Overall investor signal: A sophisticated life sciences investor representative adds capital markets and sector expertise; however, affiliation and transfer obligations to OrbiMed create tangible governance conflicts and dilute individual director ownership alignment. Monitoring is warranted around financing decisions, strategic partnerships, and committee placements to ensure independent oversight and robust related-party governance .

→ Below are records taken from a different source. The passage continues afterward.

-- ==== Sys2Proof/Laws/State.lean ====
section
/-! SUPPORT. One lemma for each field of State under each named update: the fields an update leaves alone, and the fields it writes.
All hold by unfolding the update once, so that no later proof does. -/

namespace Sys2Proof.Machine

/-! ### `tick` -/

@[simp] theorem State.tick_a (s : State) (n : Nat) : (s.tick n).a = s.a := rfl
@[simp] theorem State.tick_f (s : State) (n : Nat) : (s.tick n).f = s.f := rfl
@[simp] theorem State.tick_b (s : State) (n : Nat) : (s.tick n).b = s.b := rfl
@[simp] theorem State.tick_c (s : State) (n : Nat) : (s.tick n).c = s.c := rfl
@[simp] theorem State.tick_d (s : State) (n : Nat) : (s.tick n).d = s.d := rfl
@[simp] theorem State.tick_e (s : State) (n : Nat) : (s.tick n).e = s.e := rfl
@[simp] theorem State.tick_h (s : State) (n : Nat) : (s.tick n).h = s.h := rfl
@[simp] theorem State.tick_l (s : State) (n : Nat) : (s.tick n).l = s.l := rfl
@[simp] theorem State.tick_sp (s : State) (n : Nat) : (s.tick n).sp = s.sp := rfl
@[simp] theorem State.tick_pc (s : State) (n : Nat) : (s.tick n).pc = s.pc := rfl
@[simp] theorem State.tick_execState (s : State) (n : Nat) : (s.tick n).execState = s.execState := rfl
@[simp] theorem State.tick_cycles (s : State) (n : Nat) : (s.tick n).cycles = s.cycles + n := rfl
@[simp] theorem State.tick_ime (s : State) (n : Nat) : (s.tick n).ime = s.ime := rfl
@[simp] theorem State.tick_eiPending (s : State) (n : Nat) : (s.tick n).eiPending = s.eiPending := rfl
@[simp] theorem State.tick_haltBug (s : State) (n : Nat) : (s.tick n).haltBug = s.haltBug := rfl
@[simp] theorem State.tick_ie (s : State) (n : Nat) : (s.tick n).ie = s.ie := rfl
@[simp] theorem State.tick_iflags (s : State) (n : Nat) : (s.tick n).iflags = s.iflags := rfl
@[simp] theorem State.tick_p1 (s : State) (n : Nat) : (s.tick n).p1 = s.p1 := rfl
@[simp] theorem State.tick_vram (s : State) (n : Nat) : (s.tick n).vram = s.vram := rfl
@[simp] theorem State.tick_wram (s : State) (n : Nat) : (s.tick n).wram = s.wram := rfl
@[simp] theorem State.tick_oam (s : State) (n : Nat) : (s.tick n).oam = s.oam := rfl
@[simp] theorem State.tick_hram (s : State) (n : Nat) : (s.tick n).hram = s.hram := rfl
@[simp] theorem State.tick_io (s : State) (n : Nat) : (s.tick n).io = s.io := rfl
@[simp] theorem State.tick_cart (s : State) (n : Nat) : (s.tick n).cart = s.cart := rfl
@[simp] theorem State.tick_apu (s : State) (n : Nat) : (s.tick n).apu = s.apu := rfl
@[simp] theorem State.tick_apuNext (s : State) (n : Nat) : (s.tick n).apuNext = s.apuNext := rfl
@[simp] theorem State.tick_params (s : State) (n : Nat) : (s.tick n).params = s.params := rfl
@[simp] theorem State.tick_schedule (s : State) (n : Nat) : (s.tick n).schedule = s.schedule := rfl
@[simp] theorem State.tick_read8 (s : State) (n : Nat) (addr : Addr) : (s.tick n).read8 addr = s.read8 addr := rfl
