-- ==== Sys2Proof/Laws/PerInstr.lean ====
section
/-! SUPPORT. One lemma per instruction about its encoding (R120, R134 of spec/30_encoding.md): it has a first byte, and as many bytes as
that first byte tells. -/

namespace Sys2Proof.Laws.EncodingShape

/-- The bytes of `i` begin with some `op`, and there are `lengthOf op` of them. -/
def Statement (i : Instr) : Prop :=
  ∃ (op : Byte) (rest : List Byte), encode i = op :: rest ∧ rest.length + 1 = lengthOf op
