/-- One write and the first or the second of two that select the unsupported mode; the values the hypotheses on `w` name. -/
theorem test_witness_EveryInstructionCompletesOrFaultsByName :
    (let s : State := { mbc1 with h := 0x61, l := 0x00, a := 0x01 };
      s.writeFaults s.hl (s.reg8 .h) = true ∧ s.writeFaults s.hl 0xFF = true ∧ s.writeFaults (s.pointerAddr .hlInc) s.a = true ∧
      s.writeFaults 0x7FFF s.a = true) ∧
    (let s : State := ({ mbc1 with h := 0x60, l := 0x00, f := 0x10 } : State).poke 0x6000 0x02;
      s.writeFaults s.hl (s.read8 s.hl + 1) = true ∧ s.writeFaults s.hl (s.read8 s.hl - 1) = true ∧
      (0x81#8).toNat = rotateNumber .rr (s.read8 s.hl).toNat s.flagC.toNat ∧ s.writeFaults s.hl 0x81 = true ∧
      (∀ k < 8, (0x03#8).getLsbD k = ((s.read8 s.hl).getLsbD k || decide (k = (0 : Fin 8).val))) ∧ s.writeFaults s.hl 0x03 = true) ∧
    (let s : State := ({ mbc1 with h := 0x60, l := 0x00 } : State).poke 0x6000 0x03;
      (∀ k < 8, (0x01#8).getLsbD k = ((s.read8 s.hl).getLsbD k && decide (k ≠ (1 : Fin 8).val))) ∧ s.writeFaults s.hl 0x01 = true) ∧
    (let s : State := { mbc1 with pc := 0x00FF, sp := 0x7002, b := 0x01 };
      s.writeFaults (s.sp - 1) (hiByte (s.stackReg .bc)) = true ∧ s.writeFaults (s.sp - 1) (hiByte (s.pcAfter 3)) = true ∧
      s.writeFaults (s.sp - 1) (hiByte (s.pcAfter 1)) = true ∧ s.writeFaults 0x5FFF (loByte s.sp) = false) ∧
    (let s : State := { mbc1 with pc := 0x0000, sp := 0x7003, c := 0x01 };
      s.writeFaults (s.sp - 1) (hiByte (s.stackReg .bc)) = false ∧ s.writeFaults (s.sp - 2) (loByte (s.stackReg .bc)) = true ∧
      s.writeFaults (s.sp - 1) (hiByte (s.pcAfter 3)) = false ∧ s.writeFaults (s.sp - 2) (loByte (s.pcAfter 3)) = true ∧
      s.writeFaults 0x6000 (loByte s.sp) = true) ∧
    (let s : State := { mbc1 with sp := 0x0102 }; s.writeFaults 0x6000 (loByte s.sp) = false ∧ s.writeFaults 0x6001 (hiByte s.sp) = true) := by
  decide

/-- A store outside the mapper, and an even byte into the mode-select window of MBC1. -/
theorem test_witness_StoresAtHlWriteOneByte :
    (let s : State := { boot [] with h := 0xC1, l := 0x00 }; s.writeFaults s.hl (s.reg8 .h) = false) ∧
    (let s : State := { mbc1 with h := 0x60, l := 0x00 }; s.writeFaults s.hl (s.reg8 .h) = false ∧ s.writeFaults s.hl 0xFE = false) := by
  decide

theorem test_witness_AccumulatorStoresWriteOneByte :
    (let s : State := { mbc1 with a := 0x02, h := 0x7F, l := 0xFF, d := 0xFE, e := 0xA0 };
      s.writeFaults (s.pointerAddr .hlInc) s.a = false ∧ s.writeFaults (s.pointerAddr .hlDec) s.a = false ∧
      s.writeFaults (s.pointerAddr .bc) s.a = false ∧ s.writeFaults (s.pointerAddr .de) s.a = false ∧
      s.writeFaults 0x6000 s.a = false) := by decide

theorem test_witness_StackPointerStoreWritesLowByteFirst :
    (let s := boot []; s.TwoWritesOk 0xC100 (loByte s.sp) (0xC100 + 1) (hiByte s.sp)) ∧
    (let s : State := { mbc1 with sp := 0xFFFE }; s.TwoWritesOk 0x7FFF (loByte s.sp) (0x7FFF + 1) (hiByte s.sp)) ∧
    (let s := boot []; s.TwoWritesOk 0xFFFF (loByte s.sp) (0xFFFF + 1) (hiByte s.sp)) := by
  unfold State.TwoWritesOk; decide

theorem test_witness_PushStoresHighByteThenLowByte :
    (let s : State := { boot [] with sp := 0x0001 };
      s.TwoWritesOk (s.sp - 1) (hiByte (s.stackReg .de)) (s.sp - 2) (loByte (s.stackReg .de))) ∧
    (let s : State := { mbc1 with sp := 0x8000, a := 0x02 };
      s.TwoWritesOk (s.sp - 1) (hiByte (s.stackReg .af)) (s.sp - 2) (loByte (s.stackReg .af))) := by
  unfold State.TwoWritesOk; decide

theorem test_witness_IncrementAndDecrementOfMemory :
    (let s : State := ({ boot [] with h := 0xC1, l := 0x00 } : State).poke 0xC100 0xFF;
      s.writeFaults s.hl (s.read8 s.hl + 1) = false ∧ s.writeFaults s.hl (s.read8 s.hl - 1) = false) ∧
    (let s : State := ({ mbc1 with h := 0x60, l := 0x00 } : State).poke 0x6000 0x01;
      s.writeFaults s.hl (s.read8 s.hl + 1) = false ∧ s.writeFaults s.hl (s.read8 s.hl - 1) = false) := by decide

theorem test_witness_RotatesAndShiftsOfMemory :
    let s : State := ({ boot [] with h := 0xC1, l := 0x00, f := 0x10 } : State).poke 0xC100 0x8A;
    (0xC5#8).toNat = rotateNumber .rr (s.read8 s.hl).toNat s.flagC.toNat ∧ s.writeFaults s.hl 0xC5 = false := by decide

theorem test_witness_ResetAndSetOfMemoryBits :
    let s : State := ({ boot [] with h := 0xC1, l := 0x00 } : State).poke 0xC100 0x81;
    (∀ k < 8, (0x01#8).getLsbD k = ((s.read8 s.hl).getLsbD k && decide (k ≠ (7 : Fin 8).val))) ∧ s.writeFaults s.hl 0x01 = false ∧
    (∀ k < 8, (0x81#8).getLsbD k = ((s.read8 s.hl).getLsbD k || decide (k = (0 : Fin 8).val))) ∧
    s.writeFaults s.hl 0x81 = false := by decide

/-- Every condition holds somewhere and fails somewhere: the hypotheses of JumpsGoToTheirTarget and ReturnsPopTheirAddress. -/
theorem test_witness_JumpsGoToTheirTarget :
    (({ boot [] with f := 0x00 } : State).CondHolds .nz ∧ ({ boot [] with f := 0x00 } : State).CondHolds .nc ∧
      ({ boot [] with f := 0x90 } : State).CondHolds .z ∧ ({ boot [] with f := 0x90 } : State).CondHolds .c) ∧
    ¬({ boot [] with f := 0x90 } : State).CondHolds .nz ∧ ¬({ boot [] with f := 0x90 } : State).CondHolds .nc ∧
    ¬({ boot [] with f := 0x00 } : State).CondHolds .z ∧ ¬({ boot [] with f := 0x00 } : State).CondHolds .c := by
  simp only [State.CondHolds]; decide

theorem test_witness_CallsPushTheReturnAddress :
    let s : State := { boot [] with sp := 0xD000, f := 0x10 };
    s.TwoWritesOk (s.sp - 1) (hiByte (s.pcAfter 3)) (s.sp - 2) (loByte (s.pcAfter 3)) ∧
    s.TwoWritesOk (s.sp - 1) (hiByte (s.pcAfter 1)) (s.sp - 2) (loByte (s.pcAfter 1)) ∧ s.CondHolds .c ∧ ¬s.CondHolds .nc := by
  simp only [State.CondHolds, State.TwoWritesOk]; decide

theorem test_witness_ReturnsPopTheirAddress :
    ({ boot [0xC8] with f := 0x80 } : State).CondHolds .z ∧ ¬({ boot [0xC8] with f := 0x00 } : State).CondHolds .z := by
  simp only [State.CondHolds]; decide

theorem test_witness_HaltEntersHaltOnlyWithNothingPending :
    (let s : State := { boot [] with ie := 0xE0, iflags := 0x1F }; s.ie.extractLsb' 0 5 &&& s.iflags = 0) ∧
    (let s : State := { boot [] with ie := 0x10, iflags := 0x10, ime := true };
      s.ie.extractLsb' 0 5 &&& s.iflags ≠ 0 ∧ s.ime = true) ∧
    (let s : State := { boot [] with ie := 0x01, iflags := 0x01 };
      s.ie.extractLsb' 0 5 &&& s.iflags ≠ 0 ∧ s.params.haltPendingIme0 = .resume) ∧
    (let s : State := { boot [] with ie := 0x01, iflags := 0x01, params := { Params.default with haltPendingIme0 := .fault } };
      s.ie.extractLsb' 0 5 &&& s.iflags ≠ 0 ∧ s.ime = false ∧ s.params.haltPendingIme0 = .fault) ∧
    (let s : State := { boot [] with ie := 0x01, iflags := 0x01, params := { Params.default with haltPendingIme0 := .bug } };
      s.ie.extractLsb' 0 5 &&& s.iflags ≠ 0 ∧ s.ime = false ∧ s.params.haltPendingIme0 = .bug) := by decide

Board Governance (Reference Data)
| Board/Committee Practice | 2024 Activity | Notes |
|---|---|---|
| Board meetings | 8 meetings | ≥75% attendance for all then-serving directors |
| Audit Committee | 6 meetings; chaired by Helen Boudreau; members Boudreau, Brous, Gibson | Financial expert designation; oversees auditor independence |
| Compensation Committee | 4 meetings; chaired by Golumbeski; members Golumbeski, Brous, Siegall | Independent consultant (Aon); no conflicts |
| Nominating & Corporate Governance | 5 meetings; chaired by Neil Gibson; members Brownstein, Sasser | Oversees director succession/board composition |
Insider Filings
| Form | Filed Date | Key Disclosure |
|---|---|---|
| Form 3 | 09-02-2025 | No securities beneficially owned; Power of Attorney designations filed |
| S-3 Signatures | 09-18-2025 | Ashiya listed among directors signing registration statement |
Additional note: Press release and 8-K/A reiterate August 2025 appointments of Ashiya and Baker and financing completion .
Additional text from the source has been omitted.